Prompt - Only one stretch of the listing below is wanted. Begin at the line that has "def activeList (s", stop after the line that has "def pendingList (s", and repeat every line in between exactly.

Records supplied below:

-- ==== Sys2Proof/Machine/Events.lean ====
section
/-! DEFINITION. The event controller (R287–R306): levels, pair states, claims, completions, pacers, notification. -/

namespace Sys2Proof.Machine
open Sys2Proof

/-! ## Pair states and claimability -/

def hostPort (s : State) (p : Nat) : HostPortSt := sget (fun _ => resetHostPort) s.hostPorts p

def setHostPort (p : Nat) (x : HostPortSt) (s : State) : State :=
  { s with hostPorts := sset (fun _ => resetHostPort) s.hostPorts p x }

/-- Priority and pacer group of a source, as ISL_AO has them (R294). -/
def prioOf (s : State) (src : Nat) : Nat := cfgI s islAO (EVC_SRC_CFG_PRIO src)
def groupOf (s : State) (src : Nat) : Nat := cfgI s islAO (EVC_SRC_CFG_PACER src)

/-- EVC_SRC_LEVEL: the level the controller has for a source. -/
def levelOf (s : State) (src : Nat) : Bool := hasBit (rd s (EVC_SRC_LEVEL_LEVEL (src / 32))) (src % 32)
def enabledAt (s : State) (t src : Nat) : Bool := hasBit (rd s (EVC_T_EN_EN t (src / 32))) (src % 32)
def activeAt (s : State) (t src : Nat) : Bool := hasBit (rd s (EVC_T_ACTIVE_ACTIVE t (src / 32))) (src % 32)

/-- (s, t) is PENDING: not active, level 1, enabled (R289). -/
def pendingAt (s : State) (t src : Nat) : Bool := levelOf s src && enabledAt s t src && !activeAt s t src

/-- The set bits of a bitmap array of 33 words whose word `w` is `g w`, as source numbers in rising order. -/
def sourcesOf (g : Nat → Nat) : List Nat :=
  (List.range 33).flatMap fun w =>
    let v := g w
    if v = 0 then [] else ((List.range 32).filter (hasBit v)).map (· + 32 * w)

/-- Sources active at a target, and sources with level and enable. -/
def activeList (s : State) (t : Nat) : List Nat := sourcesOf fun w => rd s (EVC_T_ACTIVE_ACTIVE t w)
def pendWord (s : State) (t w : Nat) : Nat := Nat.land (rd s (EVC_SRC_LEVEL_LEVEL w)) (rd s (EVC_T_EN_EN t w))
def pendingList (s : State) (t : Nat) : List Nat :=
  (sourcesOf (pendWord s t)).filter fun src => !activeAt s t src

/-- The pre-emption level of a priority (R290). -/
def preOf (s : State) (t prio : Nat) : Nat := prio >>> (8 - rd s (EVC_T_SPLIT_SPLIT t))

/-- RUN_PRE: the largest pre-emption level among the active sources, or none. -/
def runPre (s : State) (t : Nat) : Option Nat :=
  match activeList s t with
  | [] => none
  | l => some (maxOf (l.map fun src => preOf s t (prioOf s src)))

/-- PRE of the source exceeds RUN_PRE, or nothing runs. -/
def aboveRun (s : State) (t src : Nat) : Bool :=
  match runPre s t with
  | none => true
  | some r => decide (r < preOf s t (prioOf s src))

/-- Claimable sources of a target, in rising source number (R290). -/
def claimable (s : State) (t : Nat) : List Nat :=
  (pendingList s t).filter fun src => prioOf s src != 0 && aboveRun s t src

/-- The most urgent of a list: greatest PRIO, then the lower number (R290). -/
def mostUrgent (s : State) : List Nat → Option Nat
  | [] => none
  | x :: xs =>
    match mostUrgent s xs with
    | none => some x
    | some y => if prioOf s x < prioOf s y then some y else some x

/-- The pacer (g, t) runs (R295). -/
def pacerRuns (s : State) (g t : Nat) : Bool := hasBit (rd s (EVC_PACER_RUN_RUN t)) g

/-- The notifiable set N_t (R296). -/
def notifiable (s : State) (t : Nat) : List Nat :=
  (claimable s t).filter fun src => !pacerRuns s (groupOf s src) t

/-! ## Notification -/

/-- An event-controller error; source and target stand in LAST_ERR (R306). -/
def evcErr (code src t : Nat) : ErrInfo := { unit := uEVC, inst := 0, code, info := src * 2 ^ 16 + t * 2 ^ 8 }

/-- The vector is treated as masked (R238). -/
def vectorMasked (s : State) (p v : Nat) : Bool :=
  isSet s (MSIX_CTRL_MASK p v) || !(hostPort s p).msixEnable || (hostPort s p).funcMask

/-- The port can send a message now (R296). -/
def canSendMsix (s : State) (p : Nat) : Bool := isSet s (HLK_STAT_UP p) && isSet s (HLK_STAT_BME p) && !isSet s (HLK_STAT_D3 p)

def setPba (p v : Nat) (b : Bool) (s : State) : State := wr ⟨(MSIX_PBA_PEND p (v / 32)).addr, v % 32, v % 32⟩ (bit b) s
def pbaSet (s : State) (p v : Nat) : Bool := hasBit (rd s (MSIX_PBA_PEND p (v / 32))) (v % 32)

/-- Send a message, or discard it with error 0x01 if the port cannot send (R296). -/
def sendMsix (p v src : Nat) (s : State) : State :=
  if canSendMsix s p then s |> setPba p v false |> emit (.msix p v)
  else s |> setPba p v false |> recordError (evcErr 0x01 src p)

/-- Issue a message for the most urgent source of N_t: sent, or held by the PBA bit of a masked vector (R296). -/
def issueMsix (p src : Nat) (s : State) : State :=
  let v := rd s (EVC_T_VEC_VEC p (groupOf s src))
  let s := inc (EVC_T_CNT_NOTIFY p) s
  if vectorMasked s p v then
    let h := hostPort s p
    s |> setPba p v true |> setHostPort p { h with msixSrc := sset (fun _ => 0) h.msixSrc v src }
  else sendMsix p v src s

/-- Set NOTE_PRIO; pending messages are withdrawn when it falls to 0 (R296). -/
def setNote (p b : Nat) (s : State) : State :=
  let s := wr (EVC_T_STAT_NOTE_PRIO p) b s
  if b = 0 then s |> wr (MSIX_PBA_PEND p 0) 0 |> wr (MSIX_PBA_PEND p 1) 0 else s

/-- Evaluate the notification of a host target (R296). -/
def notifyHost (t : Nat) (s : State) : State :=
  let note := rd s (EVC_T_STAT_NOTE_PRIO t)
  if isSet s (EVC_T_CTRL_GDIS t) then (if note = 0 then s else setNote t 0 s)
  else
    match mostUrgent s (notifiable s t) with
    | none => if note = 0 then s else setNote t 0 s
    | some src =>
      let b := prioOf s src
      if note < b then s |> wr (EVC_T_STAT_NOTE_PRIO t) b |> issueMsix t src
      else if b < note then setNote t b s
      else s

/-- N_t is not empty and GDIS is 0: the line of targets 2 and 3, and EVC_T_STAT.NOTIFY. -/
def wantsNotify (s : State) (t : Nat) : Bool := !(notifiable s t).isEmpty && !isSet s (EVC_T_CTRL_GDIS t)

/-- Evaluate INT_N (target 2) or the internal line (target 3) (R297); INT_N stays low in the safe state (R428). -/
def notifyLine (t : Nat) (s : State) : State :=
  let want := wantsNotify s t
  let now := if t = 2 then s.pins.intLow else s.pins.svcLine
  let s := if want && !now then inc (EVC_T_CNT_NOTIFY t) s else s
  if t = 2 then { s with pins := { s.pins with intLow := want || isSafe s } }
  else { s with pins := { s.pins with svcLine := want } }

/-- Evaluate one target. -/
def notify (t : Nat) (s : State) : State := if t < 2 then notifyHost t s else notifyLine t s

/-- Evaluate every target. -/
def notifyAll (s : State) : State := s |> notify 0 |> notify 1 |> notify 2 |> notify 3

/-! ## Sources -/

/-- Set the level bit of a source. -/
def setLevel (src : Nat) (b : Bool) (s : State) : State :=
  wr ⟨(EVC_SRC_LEVEL_LEVEL (src / 32)).addr, src % 32, src % 32⟩ (bit b) s

/-- A rising level sets the alert latch of every two-wire target that selects the source (R369). -/
def alertOn (src t : Nat) (s : State) : State :=
  if (cfgI s islAO (TWB_T_ALERT_SEL_SRC0 t) = src ∨ cfgI s islAO (TWB_T_ALERT_SEL_SRC1 t) = src) then
    { wr (TWB_STAT_ALERT (21 + t)) 1 s with pins := { s.pins with alertLow := true } }
  else s

/-- The controller sees a source at its level (R289, R300). -/
def updateSource (src : Nat) (s : State) : State :=
  let l := sourceLevel s src
  if l = levelOf s src then s
  else
    let s := setLevel src l s
    let s := if l then s |> alertOn src 0 |> alertOn src 1 else s
    notifyAll s

/-- SOURCE_LEVEL_CHANGE: the level of a source is brought to its condition, pair states follow, targets are notified. -/
def execSourceLevelChange (src : Nat) (s : State) : Host.Outcome State Fault Refusal :=
  .next (if src = 0 ∨ 0x400 < src then s else updateSource src s)

/-! ## Accesses to a target window -/

/-- The only originator of a target's window (R288). -/
def targetOrig (t : Nat) : Orig := if t = 0 then .hp0 else if t = 1 then .hp1 else if t = 2 then .t0 else .svc

/-- The originator exists in this variant (R36, R288). -/
def origPresent (v : Variant) (o : Orig) : Bool :=
  match o with
  | .hp1 => hpPresent v 1
  | .weave _ => fabricOk v
  | .diag p => ethPresent v p
  | _ => true

/-- The originator may write: two-wire target 1 and the diagnostic channel only read (R324, R364). -/
def writes (o : Orig) : Bool :=
  match o with
  | .t1 => false
  | .diag _ => false
  | _ => true

/-- An access to an unassigned address: counted and latched (R30). -/
def mapMiss (a : Nat) (s : State) : State := s |> inc GLB_MAP_MISS_CNT_COUNT |> wr GLB_MAP_MISS_ADDR_ADDR a

/-- A refused CFG write: counted and latched (R10). -/
def deny (a : Nat) (s : State) : State := s |> inc GLB_CFG_DENY_CNT_COUNT |> wr GLB_CFG_DENY_ADDR_ADDR a

/-- A register write by an originator to something only another may reach: handled as R30. -/
def guardOrig (o owner : Orig) (a : Nat) (act : State → State) (s : State) : State :=
  if !origPresent s.variant o || !writes o then s
  else if o = owner then act s
  else mapMiss a s

/-- Start pacer (g, t) from its hold-off; a hold-off of 0 never runs (R295). -/
def startPacer (g t : Nat) (s : State) : State :=
  wr ⟨(EVC_PACER_RUN_RUN t).addr, g, g⟩ (bit (cfgI s islAO (EVC_PACER_HOLDOFF_US g) != 0)) s

def setActive (t src : Nat) (b : Bool) (s : State) : State :=
  wr ⟨(EVC_T_ACTIVE_ACTIVE t (src / 32)).addr, src % 32, src % 32⟩ (bit b) s

/-- HELD: a pending source with PRIO ≠ 0 whose PRE does not exceed RUN_PRE (R291). -/
def heldBack (s : State) (t : Nat) : Bool :=
  (pendingList s t).any fun src => prioOf s src != 0 && !aboveRun s t src

/-- The claim word of a target and the state after the claim (R291, R298). -/
def claimWord (t : Nat) (s : State) : State × Nat :=
  if isSet s (EVC_T_CTRL_GDIS t) then (inc (EVC_T_CNT_EMPTY t) s, 2 ^ 31)
  else
    match mostUrgent s (claimable s t) with
    | none => (inc (EVC_T_CNT_EMPTY t) s, bit (heldBack s t) * 2 ^ 30)
    | some src =>
      let g := groupOf s src
      let s' := s |> setActive t src true |> startPacer g t
      (s', bit (heldBack s' t) * 2 ^ 30 + bit (!(claimable s' t).isEmpty) * 2 ^ 29 + g * 2 ^ 24
        + prioOf s src * 2 ^ 16 + src)

/-- A register read that only one originator may make; to another it answers 0, as an unassigned address does (R30). -/
def guardRead (o owner : Orig) (a : Nat) (act : State → State) (s : State) : State :=
  if !origPresent s.variant o then s
  else if o = owner then act s
  else s |> mapMiss a |> emit (.readData o a 0)

/-- CLAIM: a read of EVC_T_CLAIM delivers the most urgent claimable source (R291). -/
def doClaim (o : Orig) (t : Nat) (s : State) : State :=
  guardRead o (targetOrig t) (EVC_T_CLAIM_ALL t).addr
    (fun s => let r := claimWord t s; r.1 |> notify t |> emit (.readData o (EVC_T_CLAIM_ALL t).addr r.2)) s

def execClaim (o : Orig) (t : Nat) (s : State) : Host.Outcome State Fault Refusal :=
  .next (if t < 4 then doClaim o t s else s)

/-- COMPLETE: the source's active state ends; completing one that is not active is error 0x02 (R292). -/
def doComplete (o : Orig) (t src : Nat) (s : State) : State :=
  guardOrig o (targetOrig t) (EVC_T_COMPLETE_ALL t).addr
    (fun s => if activeAt s t src then s |> setActive t src false |> notify t
      else recordError (evcErr 0x02 src t) s) s

def execComplete (o : Orig) (t src : Nat) (s : State) : Host.Outcome State Fault Refusal :=
  .next (if t < 4 then doComplete o t (src % 2048) s else s)

/-- The enable bits of word `w` that exist: bits of reserved or absent sources read 0 and ignore writes. -/
def enableMask (v : Variant) (w : Nat) : Nat :=
  bitsOf ((List.range 32).filter fun i => sourceExists v (32 * w + i))

/-- ENABLE_WRITE: which sources are enabled changes at once (R289, R293). -/
def doEnableWrite (o : Orig) (t w v : Nat) (s : State) : State :=
  guardOrig o (targetOrig t) (EVC_T_EN_ALL t w).addr
    (fun s => s |> wr (EVC_T_EN_EN t w) (Nat.land v (enableMask s.variant w)) |> notify t) s

def execEnableWrite (o : Orig) (t w v : Nat) (s : State) : Host.Outcome State Fault Refusal :=
  .next (if t < 4 ∧ w < 33 then doEnableWrite o t w v s else s)

/-- GDIS: the target's global disable is set or cleared (R298). -/
def doGdis (o : Orig) (t v : Nat) (s : State) : State :=
  guardOrig o (targetOrig t) (EVC_T_CTRL_ALL t).addr (fun s => s |> wr (EVC_T_CTRL_GDIS t) v |> notify t) s

def execGdis (o : Orig) (t v : Nat) (s : State) : Host.Outcome State Fault Refusal :=
  .next (if t < 4 then doGdis o t v s else s)

/-- SPLIT: the pre-emption split changes and RUN_PRE is recomputed (R290, R294). -/
def doSplit (o : Orig) (t v : Nat) (s : State) : State :=
  guardOrig o (targetOrig t) (EVC_T_SPLIT_ALL t).addr (fun s => s |> wr (EVC_T_SPLIT_SPLIT t) v |> notify t) s

def execSplit (o : Orig) (t v : Nat) (s : State) : Host.Outcome State Fault Refusal :=
  .next (if t < 4 then doSplit o t v s else s)

/-- PACER_EXPIRE: the hold-off of (g, t) ends and the group may notify again (R295). -/
def doPacerExpire (g t : Nat) (s : State) : State :=
  if pacerRuns s g t then s |> wr ⟨(EVC_PACER_RUN_RUN t).addr, g, g⟩ 0 |> notify t else s

def execPacerExpire (g t : Nat) (s : State) : Host.Outcome State Fault Refusal :=
  .next (if g < 32 ∧ t < 4 then doPacerExpire g t s else s)

/-- A reset of host target `p` (R299). -/
def resetTarget (p : Nat) (s : State) : State :=
  let s := (List.range 33).foldl (fun s w =>
    s |> wr (EVC_T_ACTIVE_ACTIVE p w) 0 |> wr (EVC_T_EN_EN p w) 0) s
  let s := (List.range 32).foldl (fun s g => wr (EVC_T_VEC_VEC p g) g s) s
  s |> wr (EVC_T_CTRL_GDIS p) 0 |> wr (EVC_T_SPLIT_SPLIT p) 0 |> setNote p 0 |> wr (EVC_PACER_RUN_RUN p) 0

end Sys2Proof.Machine
end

End of Records supplied.

Your response -
def activeList (s : State) (t : Nat) : List Nat := sourcesOf fun w => rd s (EVC_T_ACTIVE_ACTIVE t w)
def pendWord (s : State) (t w : Nat) : Nat := Nat.land (rd s (EVC_SRC_LEVEL_LEVEL w)) (rd s (EVC_T_EN_EN t w))
def pendingList (s : State) (t : Nat) : List Nat :=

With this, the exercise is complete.